In reality, my analysis should have been flipped on its head. It should have been a decision about why I should reject the path that featured as the lowly “opportunity cost” in my analysis, rather than a decision about law school with opportunity costs as a small part of that whole. Why should I turn my back on what I already have?
In other words, my analysis should have approached the decision not from a standpoint of “why should I attend law school?”, and not even from a standpoint of “why should I not attend law school?”, but instead from a standpoint of “why should I stop doing what I’m doing now, and what I’ve always thought I would be doing?”

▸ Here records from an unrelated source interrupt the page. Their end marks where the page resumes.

-- ==== Sys2Proof/Laws/KeepsClockwork.lean ====
section
/-! SUPPORT. What the operations and meanings of Machine/Clockwork.lean keep: one lemma each, in the form of `Keeps`. -/

set_option maxRecDepth 4000

namespace Sys2Proof.Machine

theorem keeps_ctlTick {s0 : State} (s : State) (h : Keeps s0 s) :
    Keeps s0 (State.ctlTick s) := by
  unfold State.ctlTick
  simp (maxDischargeDepth := 200) +contextual only [keeps_advanceTo, keeps_idleActions, keeps_ite, h]

end Sys2Proof.Machine
end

To put this into context a little more, here’s what hurts about my decision to attend law school. Sure, the student debt and the lies and the fraud and the general scam that is the legal profession and the legal education system, that all stings. But that’s a skin-deep sting. That stuff stings when I look at my bank account, when I look at my student loan bills each month, when I realize how much financial devastation that decision caused and will continue to cause. The thought that there are admissions staff and wealthy professors still sitting in comfy little offices at my law school, peddling their lies, their defective product, their overpriced trash. The thought that I spent years working as a lawyer and hating every single minute of it, that stings too, but again, only skin-deep. All that wasted time and money. It’s there every morning when I wake up, I feel it throughout the day, and it’ll be there when I go to sleep at night. For the past decade, and for the next. Then when the financial hardships and memory of law school are a distant past, that skin-deep stinging will fade.
But what really hurts, what really will last forever, is the ache deep in my bones, far away from the direct effects of law school. Forget the financial stinging, the wasted years, forget all of that. It’s nothing compared to this crushing ache. And this ache is caused not by money or lawyers or professors, not by regrets over time wasted in law school classrooms and late nights spent with client files. The ache, the sickening, excruciating, but quiet ache underneath all of it, is caused by the realization that I gave up something I loved doing for law school. I gave up a regular job in a field that had interested me since I was a child, nothing that would make me rich, but something that I was interested in, something that was moderately stable, just a regular, little old job; the kind of job that if you had asked me at age 10, 15, and even 20, I would have said would suit me just fine. Then law school came along, with its lies and “you can do better than that, you can be more than just that, you can be a better one of those with a JD”.
That’s what aches. The fact that I gave up so quickly on something that I enjoyed, something that I was suited for, something that would have been just fine. Not the fact that my first choice (JD) has caused a decade of depression, stress and financial ruin, but the fact that the thing I relegated to merely an “opportunity cost” is what I should have been doing with my life. It’s an ache that I gave up what I had worked towards for the large part of my life until my last couple of years of college, until I started curiously clicking on law school websites and falling into the trap.
It’s the ache that is caused not by doing something wrong and screwing up, but by hurting someone who trusted you in the process. The mistake can be fixed. The betrayal can't.
The loss of the opportunity is what I will always regret, not the failure of the decision to attend law school. Nothing will ever replace that. I don’t regret setting foot in law school as much as regret handing in my two weeks’ notice to my boss before going to law school. I regret giving up what I had more than I regret the utter waste of time and money that law school and a legal career has been. What's worse is that I would have regretted turning my back on this even if I was currently a successful lawyer.
Could I go back to it? Meh, too old, too in debt, not the person I used to be. That door is closed. Could I do other things? Sure, and I’m working on that, but none will replace that bygone betrayal.
Don’t overlook what you’re treating as a mere opportunity cost. Chances are, that’s the real opportunity.